What the task asks: Each line of the records that includes "lenAcc" should be found and copied.

· · · ·

-- ==== Sys2Proof/Machine/State.lean ====
section
/-! DEFINITION. The state of the block as plain data (10_state.md R10 to R27), the reasons a step can stop, and the state
after reset (70_reset_and_hazards.md R320). INVENTORY.md lists every item with its rule and its reset value. -/

namespace Sys2Proof.Machine

/-- R12: the sequencer states. The reserved codes 20 to 31 have no constructor (R282). -/
inductive St where
  | idle
  | mbBegin
  | mbHeader
  | uncompressedCopy
  | hdrBlocks
  | hdrDistparams
  | hdrCtxmodes
  | hdrCmapL
  | hdrCmapD
  | hdrTrees
  | cmdBegin
  | cmdLiteral
  | cmdDistance
  | cmdCopyWindow
  | cmdCopyDict
  | cmdEnd
  | mbDone
  | flush
  | finished
  | error
  deriving DecidableEq, Repr

/-- R290: the fault kinds, the values of `ERR.KIND`. -/
inductive ErrKind where
  /-- 0 -/
  | none
  /-- 1 -/
  | malformedHuffman
  /-- 2 -/
  | truncatedInput
  /-- 3 -/
  | invalidBackwardReference
  /-- 4 -/
  | invalidDictionaryReference
  /-- 5 -/
  | sinkRejectedOutput
  /-- 6 -/
  | sourceFailed
  /-- 7 -/
  | sizeUnknown
  deriving DecidableEq, Repr

/-- R92: the stream element that a visit expects next. Its format follows from the state (Machine/Operands.lean). -/
inductive Elem where
  | islast
  | isempty
  | mnibbles
  | mlenNibble
  | isuncompressed
  | pad
  | rawbyte
  | varlen8
  | nbltypes
  | blenFirst
  | npostfix
  | ndirectHi
  | cmode
  | ntrees
  | rleflag
  | rlemax
  | cmsym
  | cmrun
  | imtf
  | hskip
  | nsym
  | simpleSym
  | treeSelect
  | clcl
  | clsym
  | clrep16
  | clrep17
  | btsym
  | blen
  | cmdsym
  | ins
  | cpy
  | literal
  | distsym
  | distExtra
  deriving DecidableEq, Repr

/-- The statements of a visit's pseudocode that read no stream bits and are no unit operation. -/
inductive Act where
  /-- R243: `goto HDR_DISTPARAMS` -/
  | toDistparams
  /-- R244: `goto HDR_CTXMODES` -/
  | toCtxmodes
  /-- R245: `goto HDR_CMAP_L` -/
  | toCmapL
  /-- R255: `goto CMD_BEGIN` -/
  | toCmdBegin
  /-- R278: `goto FINISHED` -/
  | toFinished
  /-- R238, R280: the end of the length nibbles -/
  | endLen
  /-- R280: the loop over the stored bytes of a size query -/
  | skipStored
  /-- R241: after the put of a raw byte -/
  | rawDone
  /-- R243: the body of the loop over the categories -/
  | beginCat (c : Cat)
  /-- R15: name the table just built -/
  | store (t : TableRef)
  /-- R170: the checks of a simple code and the lengths that need no further bit -/
  | simpleCheck
  /-- R171: the loop test of phase 1 -/
  | clclLoop
  /-- R174: the start of phase 2 -/
  | clsymStart
  /-- R175, R176: the loop test of phase 2 and its end -/
  | clsymLoop
  /-- R185: the loop test over the entries of a map -/
  | cmLoop
  /-- R190, R253: store the literal map -/
  | cmEndL
  /-- R190, R254: store the distance map -/
  | cmEndD
  /-- R251: `tick(c)` -/
  | tick (c : Cat)
  /-- R251: the decrement of `tick(c)` after a switch -/
  | tickDown (c : Cat)
  /-- R257: the end of a command's header -/
  | cmdHeaderEnd
  /-- R260: after the put of a literal -/
  | litDone
  /-- R264, R266: resolve `CMD.DCODE` -/
  | resolve
  /-- R264, R267: window or dictionary -/
  | classify
  /-- R270: after the put of a copied byte -/
  | copyDone
  /-- R273: the check of a dictionary word -/
  | dictCheck
  /-- R274: after the put of a byte of a dictionary word -/
  | dictDone
  deriving DecidableEq, Repr

/-- R284: one pending item of a visit, in the order of its pseudocode. -/
inductive Todo where
  /-- read this element of the stream -/
  | elem (k : Elem)
  /-- perform this unit operation -/
  | op (i : Instr)
  /-- perform this statement -/
  | act (m : Act)
  deriving DecidableEq, Repr

/-- R284: the intermediate values of a visit's pseudocode that are no register of 10_state.md. -/
structure Visit where
  /-- loop counter of the length nibbles (R238) -/
  nibI     : Nat
  /-- `len` (R238) -/
  lenAcc   : Nat
  /-- loop counter of the context modes (R245) -/
  ctxI     : Nat
  /-- `c`, the category at work (R243, R251) -/
  cat      : Cat
  /-- `insert_code` (R257) -/
  insCode  : Nat
  /-- `copy_code` (R257) -/
  cpyCode  : Nat
  /-- `implicit` (R257) -/
  implicit : Bool
  /-- `c`, the long distance symbol (R265) -/
  dsym     : Nat
  /-- `last` of a size query (R280) -/
  qLast    : Bool
  /-- `size` of a size query (R280) -/
  qSize    : Nat
  /-- whether a size query is past the stored bytes (R280) -/
  qTail    : Bool
  /-- stored bytes a size query has still to skip (R280) -/
  qCnt     : Nat
  deriving DecidableEq, Repr

/-- R13, R14: the bit reader. -/
structure BitReader where
  /-- `BR.IN` -/
  input   : List Byte
  /-- `BR.CUR` -/
  cur     : Nat
  /-- `BR.EOS` -/
  eos     : Bool
  /-- `BR.SRCERR` -/
  srcErr  : Bool
  /-- `BR.VAL` -/
  val     : BitVec 32
  /-- `BR.BITPOS` -/
  bitpos  : Nat
  /-- `BR.BYTEPOS`; 0 until a byte is shifted in -/
  bytepos : Nat
  /-- `BR.NVALID` -/
  nvalid  : Nat
  deriving DecidableEq, Repr

/-- R18: block-type state of one category. -/
structure Blk where
  /-- `NBT` -/
  nbt   : Nat
  /-- `BT_CUR` -/
  cur   : Nat
  /-- `BT_PREV2` -/
  prev2 : Nat
  /-- `BLEN` -/
  blen  : Nat
  deriving DecidableEq, Repr

/-- R19: the distance ring. -/
structure DistRing where
  /-- `DR[0]` -/
  d0  : Nat
  /-- `DR[1]` -/
  d1  : Nat
  /-- `DR[2]` -/
  d2  : Nat
  /-- `DR[3]` -/
  d3  : Nat
  /-- `DR.IDX`, two bits -/
  idx : BitVec 2
  deriving DecidableEq, Repr

/-- R66: the cells of `RB.MEM`, addresses strictly rising, in canonical form (`Mem.wf`): no entry equals what an unlisted cell
reads as (`memUnlisted`). -/
abbrev Mem := List Host.Cell

/-- R20, R24: the window. -/
structure Ring where
  /-- `RB.MEM` -/
  mem     : Mem
  /-- `RB.POS` -/
  pos     : Nat
  /-- `RB.P1` -/
  p1      : Byte
  /-- `RB.P2` -/
  p2      : Byte
  /-- `WINDOW_BITS`, latched by `START` -/
  winBits : Nat
  deriving DecidableEq, Repr

/-- R17, R21: the meta-block registers. -/
structure MetaBlock where
  /-- `MB.LAST` -/
  last      : Bool
  /-- `MB.UNCOMP` -/
  uncomp    : Bool
  /-- `MB.REM` -/
  rem       : Nat
  /-- `NPOSTFIX` -/
  npostfix  : Nat
  /-- `NUMDIRECT` -/
  numdirect : Nat
  /-- `NDIST` -/
  ndist     : Nat
  /-- `CMODE` -/
  cmode     : List Nat
  /-- `NTREES_L` -/
  ntreesL   : Nat
  /-- `NTREES_D` -/
  ntreesD   : Nat
  deriving DecidableEq, Repr

/-- R22: the command registers. -/
structure Command where
  /-- `CMD.INS` -/
  ins    : Nat
  /-- `CMD.CPY` -/
  cpy    : Nat
  /-- `CMD.CPYREM` -/
  cpyrem : Nat
  /-- `CMD.DCODE`; -1 is "to be read" -/
  dcode  : Int
  /-- `CMD.DIST` -/
  dist   : Nat
  /-- `CMD.MAXD` -/
  maxd   : Nat
  deriving DecidableEq, Repr

/-- R22: the result of a dictionary lookup. -/
structure DictOut where
  /-- `SD.OUT` -/
  out    : List Byte
  /-- `SD.OUTLEN` -/
  outlen : Nat
  /-- `SD.OUTIDX` -/
  outidx : Nat
  deriving DecidableEq, Repr

/-- R25: `ERR.KIND` and `ERR.SUB`. -/
structure ErrReg where
  kind : ErrKind
  sub  : Nat
  deriving DecidableEq, Repr

/-- R302: the boundary to the sink. -/
structure Sink where
  /-- the chunk of a `SNK.PUSH` not yet answered -/
  offer : Option (List Byte)
  /-- the chunks the sink has accepted, in order (R62, R75) -/
  out   : List (List Byte)
  deriving DecidableEq, Repr

/-- R345: an action of the host. -/
inductive HostAct where
  /-- write `CFG.WBITS` -/
  | setWbits (v : BitVec 5)
  /-- write `CTRL` -/
  | ctrl (v : Nat)
  /-- reset the block (R321) -/
  | reset
  deriving DecidableEq, Repr

/-- R300: an answer of the source. -/
inductive SrcAns where
  | bytes (s : List Byte)
  | notYet
  | eoi
  | error
  deriving DecidableEq, Repr

/-- R302: an answer of the sink. -/
inductive SnkAns where
  | accept
  | busy
  | short (k : Nat)
  | fail
  deriving DecidableEq, Repr

/-- R2, R5: who takes a step. -/
inductive Agent where
  | dec
  | src
  | snk
  | host
  deriving DecidableEq, Repr

/-- R11, R305: the outside world: what each agent will do, and whose turn it is (notes/assumptions/2.md). -/
structure Env where
  host  : List HostAct
  src   : List SrcAns
  snk   : List SnkAns
  turns : List Agent
  deriving DecidableEq, Repr

/-- R113: the value and the byte string returned by the last unit operation that returns one. -/
structure OpResult where
  val   : Nat
  bytes : List Byte
  deriving DecidableEq, Repr

/-- R10: the state of the block and of its boundary. -/
structure State where
  /-- parameters of R6 that a run can observe; no step writes them -/
  par   : Config.Params
  /-- `CD.ST` -/
  st    : St
  /-- `CD.Q` -/
  q     : Bool
  /-- `CD.QSIZE` -/
  qsize : Nat
  /-- position inside the visit: what is left of its pseudocode (R284) -/
  todo  : List Todo
  visit : Visit
  br    : BitReader
  /-- `HTRAM` (R15) -/
  ht    : TableRam
  /-- scratch of code reading (R16) -/
  hd    : CodeRegs
  /-- `CMRAM` (R17) -/
  cm    : MapRam
  blk   : PerCat Blk
  dr    : DistRing
  rb    : Ring
  mb    : MetaBlock
  cmd   : Command
  sd    : DictOut
  err   : ErrReg
  /-- `CFG.WBITS` -/
  wbits : BitVec 5
  snk   : Sink
  env   : Env
  res   : OpResult
  /-- how many free values have been drawn; the model's own (notes/assumptions/6.md) -/
  free  : Nat
  deriving DecidableEq, Repr

/-- Why a step stops with a fault of the model. The fault kinds of the spec (R290) are none of these: they are next states
with `CD.ST = ERROR`. -/
inductive Fault where
  /-- Raised by a lookup in a table, or through a context map, that is not valid, or whose entry names no instruction. The
  spec says it does not occur in any run of the sequencer (R15, R78). Safe: the model stops. -/
  | invalidTable
  /-- Raised by an access outside a memory space (R70), or by an operand outside the range the operation's rule gives
  (R197, R200, R222). The spec says it is never issued. Safe: the model stops. -/
  | outsideSpace
  deriving DecidableEq, Repr

/-- Why a step is refused. -/
inductive Refusal where
  /-- Raised by an arm of `exec` whose instruction has no meaning yet. Safe: the model stops. -/
  | notModelled (mnemonic : String)
  deriving DecidableEq, Repr

/-- The outcome of a meaning. -/
abbrev Result := Host.Outcome State Fault Refusal

/-- R320: the visit registers at reset (DESIGN CHOICE zero, notes/assumptions/3.md). -/
def Visit.reset : Visit :=
  { nibI := 0, lenAcc := 0, ctxI := 0, cat := .lit, insCode := 0, cpyCode := 0, implicit := false, dsym := 0,
    qLast := false, qSize := 0, qTail := false, qCnt := 0 }

/-- R320: the bit reader at reset. `BR.VAL`, `BR.BITPOS` and `BR.NVALID` are unspecified: the register is empty, so `BR.BITPOS` is
`REG_W` and the relation of R14 holds (DESIGN CHOICE, notes/assumptions/13.md). -/
def BitReader.reset : BitReader :=
  { input := [], cur := 0, eos := false, srcErr := false, val := 0, bitpos := Config.regW, bytepos := 0, nvalid := 0 }

/-- R320: the scratch at reset (DESIGN CHOICE zero, notes/assumptions/3.md). -/
def codeRegsReset : CodeRegs :=
  { a := 0, len := List.replicate 704 0, clcl := List.replicate 18 0, syms := [], i := 0, ncodes := 0, space := 0,
    symbol := 0, prevLen := 0, rep := 0, repLen := 0 }

/-- R320: the context maps at reset (no entry valid). -/
def mapRamReset : MapRam := { mapL := [], mapD := [], n := 0, num := 0, mrlp := 0, i := 0, k := 0, m := [] }

/-- R18, R320: block-type state of one category at reset and at `MB_BEGIN`. -/
def Blk.reset : Blk := { nbt := 1, cur := 0, prev2 := 1, blen := 0 }

/-- R18, R320: block-type state of every category at reset and at `MB_BEGIN`. -/
def blkReset : PerCat Blk := ⟨Blk.reset, Blk.reset, Blk.reset⟩

/-- R19, R320: the distance ring at reset. -/
def DistRing.reset : DistRing := { d0 := 16, d1 := 15, d2 := 11, d3 := 4, idx := 0 }

/-- R20, R320: the window at reset. -/
def Ring.reset : Ring := { mem := [], pos := 0, p1 := 0, p2 := 0, winBits := 0 }

/-- R17, R21, R320: the meta-block registers at reset. -/
def MetaBlock.reset : MetaBlock :=
  { last := false, uncomp := false, rem := 0, npostfix := 0, numdirect := 16, ndist := 64,
    cmode := List.replicate 256 0, ntreesL := 1, ntreesD := 1 }

/-- R22, R320: the command registers at reset. -/
def Command.reset : Command := { ins := 0, cpy := 0, cpyrem := 0, dcode := 0, dist := 0, maxd := 0 }

/-- R22, R320: the dictionary result at reset. -/
def DictOut.reset : DictOut := { out := [], outlen := 0, outidx := 0 }

/-- R320: the machine right after reset. -/
def State.reset : State :=
  { par := Config.Params.default
    st := .idle
    q := false
    qsize := 0
    todo := []
    visit := Visit.reset
    br := BitReader.reset
    ht := TableRam.none
    hd := codeRegsReset
    cm := mapRamReset
    blk := blkReset
    dr := DistRing.reset
    rb := Ring.reset
    mb := MetaBlock.reset
    cmd := Command.reset
    sd := DictOut.reset
    err := { kind := .none, sub := 0 }
    wbits := 0
    snk := { offer := none, out := [] }
    env := { host := [], src := [], snk := [], turns := [] }
    res := { val := 0, bytes := [] }
    free := 0 }

end Sys2Proof.Machine
end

· · · ·

Solution below:
  lenAcc   : Nat
  { nibI := 0, lenAcc := 0, ctxI := 0, cat := .lit, insCode := 0, cpyCode := 0, implicit := false, dsym := 0,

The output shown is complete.